*** Opening ENTRIES SHOWN ***

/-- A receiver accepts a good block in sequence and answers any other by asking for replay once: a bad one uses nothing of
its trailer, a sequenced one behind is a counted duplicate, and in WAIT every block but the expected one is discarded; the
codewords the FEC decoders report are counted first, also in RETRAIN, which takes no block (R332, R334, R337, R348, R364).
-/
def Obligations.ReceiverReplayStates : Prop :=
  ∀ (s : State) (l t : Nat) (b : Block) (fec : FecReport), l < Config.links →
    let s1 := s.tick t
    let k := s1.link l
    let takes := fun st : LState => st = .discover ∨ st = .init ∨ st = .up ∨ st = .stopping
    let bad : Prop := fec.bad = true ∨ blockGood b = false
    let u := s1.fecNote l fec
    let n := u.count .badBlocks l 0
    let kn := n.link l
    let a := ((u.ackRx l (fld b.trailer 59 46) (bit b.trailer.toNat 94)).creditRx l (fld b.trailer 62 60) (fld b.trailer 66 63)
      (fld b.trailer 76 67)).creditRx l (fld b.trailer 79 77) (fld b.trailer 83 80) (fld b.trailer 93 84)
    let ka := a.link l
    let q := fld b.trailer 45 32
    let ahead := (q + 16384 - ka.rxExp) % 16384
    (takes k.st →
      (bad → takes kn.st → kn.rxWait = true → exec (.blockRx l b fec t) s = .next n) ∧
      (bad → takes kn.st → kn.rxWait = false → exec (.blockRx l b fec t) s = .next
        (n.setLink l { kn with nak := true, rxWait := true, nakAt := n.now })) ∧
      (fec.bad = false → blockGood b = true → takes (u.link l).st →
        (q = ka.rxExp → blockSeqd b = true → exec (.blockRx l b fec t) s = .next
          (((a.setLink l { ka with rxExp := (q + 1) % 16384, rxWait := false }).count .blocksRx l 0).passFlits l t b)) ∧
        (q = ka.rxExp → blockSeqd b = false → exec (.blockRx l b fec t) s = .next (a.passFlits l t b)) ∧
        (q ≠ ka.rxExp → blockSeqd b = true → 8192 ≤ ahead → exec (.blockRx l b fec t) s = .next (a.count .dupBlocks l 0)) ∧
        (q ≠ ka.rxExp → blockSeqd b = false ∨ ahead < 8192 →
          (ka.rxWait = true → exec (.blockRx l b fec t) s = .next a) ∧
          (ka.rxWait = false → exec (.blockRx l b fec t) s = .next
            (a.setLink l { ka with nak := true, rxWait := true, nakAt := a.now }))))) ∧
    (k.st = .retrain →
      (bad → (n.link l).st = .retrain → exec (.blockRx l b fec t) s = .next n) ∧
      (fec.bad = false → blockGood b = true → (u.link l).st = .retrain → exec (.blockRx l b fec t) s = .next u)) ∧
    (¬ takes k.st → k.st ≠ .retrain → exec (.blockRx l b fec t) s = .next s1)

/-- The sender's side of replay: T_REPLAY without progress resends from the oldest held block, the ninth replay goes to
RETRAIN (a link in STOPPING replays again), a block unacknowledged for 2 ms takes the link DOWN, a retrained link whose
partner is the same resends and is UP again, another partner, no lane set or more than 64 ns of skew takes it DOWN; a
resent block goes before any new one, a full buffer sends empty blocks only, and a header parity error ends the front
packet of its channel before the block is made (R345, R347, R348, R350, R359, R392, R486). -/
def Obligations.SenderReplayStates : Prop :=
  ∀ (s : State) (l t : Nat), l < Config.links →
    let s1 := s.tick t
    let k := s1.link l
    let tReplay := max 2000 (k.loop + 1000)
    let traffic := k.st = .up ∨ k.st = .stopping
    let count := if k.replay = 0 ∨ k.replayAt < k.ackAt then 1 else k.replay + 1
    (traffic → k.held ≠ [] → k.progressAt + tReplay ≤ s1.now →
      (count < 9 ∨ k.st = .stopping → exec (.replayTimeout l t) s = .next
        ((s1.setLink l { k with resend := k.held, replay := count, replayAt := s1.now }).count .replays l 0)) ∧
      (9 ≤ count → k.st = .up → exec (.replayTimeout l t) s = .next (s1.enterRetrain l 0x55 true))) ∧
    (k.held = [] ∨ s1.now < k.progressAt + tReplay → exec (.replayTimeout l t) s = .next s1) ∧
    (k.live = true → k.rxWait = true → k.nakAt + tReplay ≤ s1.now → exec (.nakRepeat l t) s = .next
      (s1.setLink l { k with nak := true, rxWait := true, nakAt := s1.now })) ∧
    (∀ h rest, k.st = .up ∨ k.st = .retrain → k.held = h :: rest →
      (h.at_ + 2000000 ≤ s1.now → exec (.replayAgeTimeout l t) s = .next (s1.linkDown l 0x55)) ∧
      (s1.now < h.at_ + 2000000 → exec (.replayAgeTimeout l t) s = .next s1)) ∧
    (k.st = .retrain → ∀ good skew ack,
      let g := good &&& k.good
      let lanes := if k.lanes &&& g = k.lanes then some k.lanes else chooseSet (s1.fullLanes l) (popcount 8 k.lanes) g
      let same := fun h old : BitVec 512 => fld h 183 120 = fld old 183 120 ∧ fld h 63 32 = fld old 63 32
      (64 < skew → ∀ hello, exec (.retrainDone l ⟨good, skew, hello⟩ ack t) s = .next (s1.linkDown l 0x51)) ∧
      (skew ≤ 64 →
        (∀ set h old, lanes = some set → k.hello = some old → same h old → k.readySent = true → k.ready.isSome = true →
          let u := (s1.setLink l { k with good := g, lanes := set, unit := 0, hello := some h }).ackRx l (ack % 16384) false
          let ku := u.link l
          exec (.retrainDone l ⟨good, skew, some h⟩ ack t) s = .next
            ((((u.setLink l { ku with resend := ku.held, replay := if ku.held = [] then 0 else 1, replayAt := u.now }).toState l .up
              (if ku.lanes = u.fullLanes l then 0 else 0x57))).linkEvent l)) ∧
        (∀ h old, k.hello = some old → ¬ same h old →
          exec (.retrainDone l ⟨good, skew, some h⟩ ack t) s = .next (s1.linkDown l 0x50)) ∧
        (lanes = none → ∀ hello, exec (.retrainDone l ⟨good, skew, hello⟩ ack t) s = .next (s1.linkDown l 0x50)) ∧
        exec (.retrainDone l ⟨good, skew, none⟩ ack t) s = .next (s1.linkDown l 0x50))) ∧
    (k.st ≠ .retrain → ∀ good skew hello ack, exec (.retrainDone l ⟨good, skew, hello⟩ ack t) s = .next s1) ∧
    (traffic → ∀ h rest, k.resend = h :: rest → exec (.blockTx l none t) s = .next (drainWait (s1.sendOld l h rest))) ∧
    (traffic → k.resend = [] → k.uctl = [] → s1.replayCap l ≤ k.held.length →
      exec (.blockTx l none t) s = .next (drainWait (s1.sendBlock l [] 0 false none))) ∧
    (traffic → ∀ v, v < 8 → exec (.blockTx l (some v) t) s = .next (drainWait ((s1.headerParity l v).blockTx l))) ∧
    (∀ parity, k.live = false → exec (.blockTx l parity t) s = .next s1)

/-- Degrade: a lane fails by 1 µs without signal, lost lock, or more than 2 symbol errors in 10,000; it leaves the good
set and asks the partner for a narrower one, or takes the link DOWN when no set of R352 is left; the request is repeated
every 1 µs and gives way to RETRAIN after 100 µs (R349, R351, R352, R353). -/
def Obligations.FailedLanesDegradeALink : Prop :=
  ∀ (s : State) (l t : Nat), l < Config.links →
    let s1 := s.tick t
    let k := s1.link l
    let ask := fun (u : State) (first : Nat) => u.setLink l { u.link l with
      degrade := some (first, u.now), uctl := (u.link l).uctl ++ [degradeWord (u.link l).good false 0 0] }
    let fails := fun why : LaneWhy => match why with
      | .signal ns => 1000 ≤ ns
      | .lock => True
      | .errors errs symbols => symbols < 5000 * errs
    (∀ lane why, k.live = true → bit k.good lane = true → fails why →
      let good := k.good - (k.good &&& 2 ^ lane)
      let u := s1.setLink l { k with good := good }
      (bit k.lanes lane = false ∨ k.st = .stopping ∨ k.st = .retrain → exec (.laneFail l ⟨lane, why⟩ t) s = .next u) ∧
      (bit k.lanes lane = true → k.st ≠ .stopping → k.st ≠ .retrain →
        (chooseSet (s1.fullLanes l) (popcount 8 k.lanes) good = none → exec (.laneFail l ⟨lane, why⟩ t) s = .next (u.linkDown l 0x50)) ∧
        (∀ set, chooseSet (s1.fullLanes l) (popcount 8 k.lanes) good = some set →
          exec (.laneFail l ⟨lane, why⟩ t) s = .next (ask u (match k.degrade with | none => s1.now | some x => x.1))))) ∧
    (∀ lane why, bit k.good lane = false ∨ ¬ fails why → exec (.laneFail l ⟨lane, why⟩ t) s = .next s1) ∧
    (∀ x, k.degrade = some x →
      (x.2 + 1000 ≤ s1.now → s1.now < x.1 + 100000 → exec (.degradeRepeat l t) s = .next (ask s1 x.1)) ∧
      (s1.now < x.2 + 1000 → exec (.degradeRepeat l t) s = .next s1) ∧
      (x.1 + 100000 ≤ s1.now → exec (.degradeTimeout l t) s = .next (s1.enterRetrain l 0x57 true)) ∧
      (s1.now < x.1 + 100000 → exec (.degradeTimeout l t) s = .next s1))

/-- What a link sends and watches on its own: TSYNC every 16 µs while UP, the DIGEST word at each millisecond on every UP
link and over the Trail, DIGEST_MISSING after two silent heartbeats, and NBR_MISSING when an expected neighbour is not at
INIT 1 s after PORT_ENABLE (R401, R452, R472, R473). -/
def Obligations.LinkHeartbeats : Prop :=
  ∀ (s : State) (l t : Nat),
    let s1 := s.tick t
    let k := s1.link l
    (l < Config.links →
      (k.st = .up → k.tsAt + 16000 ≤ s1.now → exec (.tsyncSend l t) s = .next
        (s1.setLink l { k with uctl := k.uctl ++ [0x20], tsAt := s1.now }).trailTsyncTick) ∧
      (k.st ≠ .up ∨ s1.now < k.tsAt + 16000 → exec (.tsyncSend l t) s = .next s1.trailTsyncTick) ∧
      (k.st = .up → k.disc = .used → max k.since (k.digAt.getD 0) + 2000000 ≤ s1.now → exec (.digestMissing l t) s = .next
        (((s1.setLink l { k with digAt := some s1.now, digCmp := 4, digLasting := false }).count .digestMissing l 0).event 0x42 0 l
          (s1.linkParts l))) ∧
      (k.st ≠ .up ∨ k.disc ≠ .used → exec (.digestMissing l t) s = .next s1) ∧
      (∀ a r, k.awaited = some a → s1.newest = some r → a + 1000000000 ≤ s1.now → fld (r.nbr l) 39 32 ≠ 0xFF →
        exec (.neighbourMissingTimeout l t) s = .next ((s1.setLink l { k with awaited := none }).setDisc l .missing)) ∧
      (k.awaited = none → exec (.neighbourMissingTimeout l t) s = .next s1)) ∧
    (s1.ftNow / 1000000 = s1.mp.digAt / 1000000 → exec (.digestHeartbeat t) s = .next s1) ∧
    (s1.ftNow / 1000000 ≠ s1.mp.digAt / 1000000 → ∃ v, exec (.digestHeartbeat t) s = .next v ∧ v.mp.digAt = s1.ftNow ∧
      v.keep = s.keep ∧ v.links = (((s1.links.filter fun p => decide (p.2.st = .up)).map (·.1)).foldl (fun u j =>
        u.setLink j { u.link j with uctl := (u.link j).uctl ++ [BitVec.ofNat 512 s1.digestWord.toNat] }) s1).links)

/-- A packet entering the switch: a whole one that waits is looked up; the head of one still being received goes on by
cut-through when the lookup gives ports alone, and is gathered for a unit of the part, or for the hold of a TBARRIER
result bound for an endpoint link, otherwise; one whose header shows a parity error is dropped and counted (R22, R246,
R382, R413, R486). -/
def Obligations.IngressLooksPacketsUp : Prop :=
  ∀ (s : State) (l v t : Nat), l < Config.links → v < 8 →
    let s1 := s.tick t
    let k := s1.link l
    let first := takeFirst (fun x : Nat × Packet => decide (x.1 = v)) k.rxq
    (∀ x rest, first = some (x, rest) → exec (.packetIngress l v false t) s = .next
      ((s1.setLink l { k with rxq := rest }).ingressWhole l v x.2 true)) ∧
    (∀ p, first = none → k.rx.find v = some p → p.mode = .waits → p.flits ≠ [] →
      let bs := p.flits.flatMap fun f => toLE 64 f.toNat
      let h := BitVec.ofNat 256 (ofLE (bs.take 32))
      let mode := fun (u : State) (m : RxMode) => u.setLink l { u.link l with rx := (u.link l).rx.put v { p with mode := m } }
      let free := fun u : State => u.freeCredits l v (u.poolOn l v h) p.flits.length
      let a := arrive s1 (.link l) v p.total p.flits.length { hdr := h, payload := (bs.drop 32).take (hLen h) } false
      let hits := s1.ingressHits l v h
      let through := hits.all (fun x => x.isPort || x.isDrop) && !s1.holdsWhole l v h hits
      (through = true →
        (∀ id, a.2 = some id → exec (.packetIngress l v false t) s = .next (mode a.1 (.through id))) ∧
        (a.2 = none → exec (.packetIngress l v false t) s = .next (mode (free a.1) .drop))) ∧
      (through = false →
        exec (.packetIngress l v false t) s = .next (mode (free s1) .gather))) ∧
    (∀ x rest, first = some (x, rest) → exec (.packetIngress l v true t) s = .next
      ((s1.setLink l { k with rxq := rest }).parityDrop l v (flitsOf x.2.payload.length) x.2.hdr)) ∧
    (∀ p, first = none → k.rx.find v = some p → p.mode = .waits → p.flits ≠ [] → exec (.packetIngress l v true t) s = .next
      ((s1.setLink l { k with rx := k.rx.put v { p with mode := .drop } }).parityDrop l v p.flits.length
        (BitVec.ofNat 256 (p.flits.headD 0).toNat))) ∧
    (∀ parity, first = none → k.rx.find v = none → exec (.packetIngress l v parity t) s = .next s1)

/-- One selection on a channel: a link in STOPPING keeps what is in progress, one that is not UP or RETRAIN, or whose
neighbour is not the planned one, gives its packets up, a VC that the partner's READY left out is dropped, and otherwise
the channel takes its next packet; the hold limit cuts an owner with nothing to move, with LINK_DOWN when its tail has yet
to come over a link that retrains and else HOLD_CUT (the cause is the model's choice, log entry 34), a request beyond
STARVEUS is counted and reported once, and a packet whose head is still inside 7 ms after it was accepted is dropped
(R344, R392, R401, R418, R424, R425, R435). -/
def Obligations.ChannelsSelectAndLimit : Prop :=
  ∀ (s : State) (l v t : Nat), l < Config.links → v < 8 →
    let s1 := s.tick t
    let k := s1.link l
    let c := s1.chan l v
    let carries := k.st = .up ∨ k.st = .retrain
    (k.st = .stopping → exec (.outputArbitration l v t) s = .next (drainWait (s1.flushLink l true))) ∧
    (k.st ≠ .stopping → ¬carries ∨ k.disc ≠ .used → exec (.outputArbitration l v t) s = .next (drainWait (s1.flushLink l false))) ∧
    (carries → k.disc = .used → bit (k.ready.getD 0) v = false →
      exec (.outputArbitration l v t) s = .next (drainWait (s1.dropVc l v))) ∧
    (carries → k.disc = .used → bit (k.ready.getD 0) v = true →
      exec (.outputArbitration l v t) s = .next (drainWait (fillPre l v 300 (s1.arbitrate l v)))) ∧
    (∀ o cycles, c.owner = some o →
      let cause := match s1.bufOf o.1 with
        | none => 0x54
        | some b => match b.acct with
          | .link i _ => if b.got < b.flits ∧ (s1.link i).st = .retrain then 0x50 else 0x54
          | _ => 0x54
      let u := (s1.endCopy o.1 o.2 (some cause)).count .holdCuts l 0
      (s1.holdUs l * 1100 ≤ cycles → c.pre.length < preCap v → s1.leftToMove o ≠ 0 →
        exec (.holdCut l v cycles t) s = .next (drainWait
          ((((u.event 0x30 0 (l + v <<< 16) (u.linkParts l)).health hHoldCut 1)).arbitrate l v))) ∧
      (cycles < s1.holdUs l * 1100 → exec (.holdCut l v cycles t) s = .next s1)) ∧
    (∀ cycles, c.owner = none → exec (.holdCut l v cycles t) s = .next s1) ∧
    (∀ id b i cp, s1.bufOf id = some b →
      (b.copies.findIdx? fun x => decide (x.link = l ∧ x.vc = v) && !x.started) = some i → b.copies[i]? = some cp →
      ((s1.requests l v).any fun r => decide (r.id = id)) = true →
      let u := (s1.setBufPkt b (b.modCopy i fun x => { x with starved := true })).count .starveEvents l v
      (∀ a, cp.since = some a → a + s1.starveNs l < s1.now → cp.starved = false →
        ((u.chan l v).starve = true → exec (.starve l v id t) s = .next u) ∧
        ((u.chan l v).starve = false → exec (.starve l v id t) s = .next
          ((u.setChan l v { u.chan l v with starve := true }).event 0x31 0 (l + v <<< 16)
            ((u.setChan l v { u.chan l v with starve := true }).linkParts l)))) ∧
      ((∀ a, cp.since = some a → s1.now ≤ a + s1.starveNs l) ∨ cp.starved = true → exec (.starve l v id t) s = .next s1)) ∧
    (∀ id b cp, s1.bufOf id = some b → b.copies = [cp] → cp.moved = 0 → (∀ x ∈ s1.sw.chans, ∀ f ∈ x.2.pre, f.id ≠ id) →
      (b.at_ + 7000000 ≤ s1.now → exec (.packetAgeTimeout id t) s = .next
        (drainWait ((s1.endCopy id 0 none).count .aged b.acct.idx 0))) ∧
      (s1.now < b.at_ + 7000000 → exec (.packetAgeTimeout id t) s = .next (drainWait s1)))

*** Closing ENTRIES SHOWN ***
*** Opening ENTRIES SHOWN ***

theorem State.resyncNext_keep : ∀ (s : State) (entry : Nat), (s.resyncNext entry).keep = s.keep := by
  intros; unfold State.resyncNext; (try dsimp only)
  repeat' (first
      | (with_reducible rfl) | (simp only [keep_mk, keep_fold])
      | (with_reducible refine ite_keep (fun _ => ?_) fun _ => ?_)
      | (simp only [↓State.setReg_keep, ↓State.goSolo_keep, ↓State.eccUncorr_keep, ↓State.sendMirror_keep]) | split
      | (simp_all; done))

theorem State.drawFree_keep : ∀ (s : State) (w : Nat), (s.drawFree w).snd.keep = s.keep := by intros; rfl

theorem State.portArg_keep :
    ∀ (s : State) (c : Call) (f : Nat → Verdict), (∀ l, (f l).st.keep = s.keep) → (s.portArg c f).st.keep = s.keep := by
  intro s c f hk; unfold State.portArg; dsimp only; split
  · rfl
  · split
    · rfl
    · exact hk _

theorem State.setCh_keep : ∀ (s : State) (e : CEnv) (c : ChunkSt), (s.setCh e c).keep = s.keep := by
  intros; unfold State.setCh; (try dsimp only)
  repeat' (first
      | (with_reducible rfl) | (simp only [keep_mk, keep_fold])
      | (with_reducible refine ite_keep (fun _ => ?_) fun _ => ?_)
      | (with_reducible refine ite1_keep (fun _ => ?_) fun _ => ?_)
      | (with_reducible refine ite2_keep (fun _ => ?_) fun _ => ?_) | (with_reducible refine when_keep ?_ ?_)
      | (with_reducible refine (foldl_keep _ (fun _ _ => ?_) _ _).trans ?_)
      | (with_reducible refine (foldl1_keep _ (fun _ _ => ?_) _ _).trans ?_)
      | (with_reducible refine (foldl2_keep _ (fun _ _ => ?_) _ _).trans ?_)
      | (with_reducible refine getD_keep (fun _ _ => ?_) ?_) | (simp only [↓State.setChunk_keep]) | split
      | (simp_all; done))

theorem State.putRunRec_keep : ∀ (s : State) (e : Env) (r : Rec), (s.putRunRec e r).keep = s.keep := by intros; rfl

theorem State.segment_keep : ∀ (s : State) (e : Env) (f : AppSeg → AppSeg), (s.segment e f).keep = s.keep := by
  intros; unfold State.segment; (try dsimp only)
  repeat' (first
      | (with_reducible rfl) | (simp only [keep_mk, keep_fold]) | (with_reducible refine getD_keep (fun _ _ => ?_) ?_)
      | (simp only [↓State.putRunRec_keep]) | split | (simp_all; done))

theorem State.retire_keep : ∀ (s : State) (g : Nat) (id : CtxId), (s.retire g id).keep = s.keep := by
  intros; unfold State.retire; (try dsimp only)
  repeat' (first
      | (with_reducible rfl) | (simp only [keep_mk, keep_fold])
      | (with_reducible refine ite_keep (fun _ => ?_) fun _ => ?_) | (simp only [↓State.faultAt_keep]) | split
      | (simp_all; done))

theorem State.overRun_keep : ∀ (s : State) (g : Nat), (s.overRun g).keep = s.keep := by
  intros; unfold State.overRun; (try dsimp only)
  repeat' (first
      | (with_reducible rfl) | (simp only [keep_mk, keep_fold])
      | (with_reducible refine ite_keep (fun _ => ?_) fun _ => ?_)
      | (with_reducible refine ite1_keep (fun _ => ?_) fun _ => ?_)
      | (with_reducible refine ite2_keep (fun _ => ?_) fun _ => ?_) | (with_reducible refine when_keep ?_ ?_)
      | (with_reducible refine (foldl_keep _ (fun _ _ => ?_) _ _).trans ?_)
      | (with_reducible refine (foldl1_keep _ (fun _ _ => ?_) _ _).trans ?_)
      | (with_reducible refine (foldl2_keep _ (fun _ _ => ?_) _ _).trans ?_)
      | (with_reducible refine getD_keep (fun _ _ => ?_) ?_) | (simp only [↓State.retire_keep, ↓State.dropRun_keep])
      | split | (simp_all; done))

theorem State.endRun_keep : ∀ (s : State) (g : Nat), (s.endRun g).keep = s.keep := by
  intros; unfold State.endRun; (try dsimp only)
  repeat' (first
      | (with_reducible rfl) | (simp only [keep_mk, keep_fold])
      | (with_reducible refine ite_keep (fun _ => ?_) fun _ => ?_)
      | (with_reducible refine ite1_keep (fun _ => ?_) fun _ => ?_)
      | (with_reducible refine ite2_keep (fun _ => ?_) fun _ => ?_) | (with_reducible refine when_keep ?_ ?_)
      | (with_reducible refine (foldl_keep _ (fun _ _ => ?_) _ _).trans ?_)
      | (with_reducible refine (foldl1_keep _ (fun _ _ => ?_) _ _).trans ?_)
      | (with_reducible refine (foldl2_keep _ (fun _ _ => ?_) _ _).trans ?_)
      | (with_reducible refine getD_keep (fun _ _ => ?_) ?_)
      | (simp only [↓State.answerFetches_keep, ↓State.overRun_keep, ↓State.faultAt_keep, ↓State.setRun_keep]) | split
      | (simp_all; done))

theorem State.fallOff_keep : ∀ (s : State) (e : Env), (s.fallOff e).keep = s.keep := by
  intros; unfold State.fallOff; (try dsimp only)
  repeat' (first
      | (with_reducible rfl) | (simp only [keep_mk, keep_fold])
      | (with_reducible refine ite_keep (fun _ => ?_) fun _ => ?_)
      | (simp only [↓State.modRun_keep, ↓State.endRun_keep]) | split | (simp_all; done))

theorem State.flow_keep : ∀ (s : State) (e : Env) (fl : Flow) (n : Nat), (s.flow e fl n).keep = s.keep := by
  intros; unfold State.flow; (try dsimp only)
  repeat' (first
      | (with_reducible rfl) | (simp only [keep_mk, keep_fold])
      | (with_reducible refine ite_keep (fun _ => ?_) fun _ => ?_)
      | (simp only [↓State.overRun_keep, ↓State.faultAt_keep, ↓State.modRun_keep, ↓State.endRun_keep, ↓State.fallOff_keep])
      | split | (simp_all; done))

*** Closing ENTRIES SHOWN ***

> [YOUR TASK]: Report every line in the data above in which the word "replayTimeout" appears.

> [EXERCISE SOLUTION]:
      (count < 9 ∨ k.st = .stopping → exec (.replayTimeout l t) s = .next
      (9 ≤ count → k.st = .up → exec (.replayTimeout l t) s = .next (s1.enterRetrain l 0x55 true))) ∧
    (k.held = [] ∨ s1.now < k.progressAt + tReplay → exec (.replayTimeout l t) s = .next s1) ∧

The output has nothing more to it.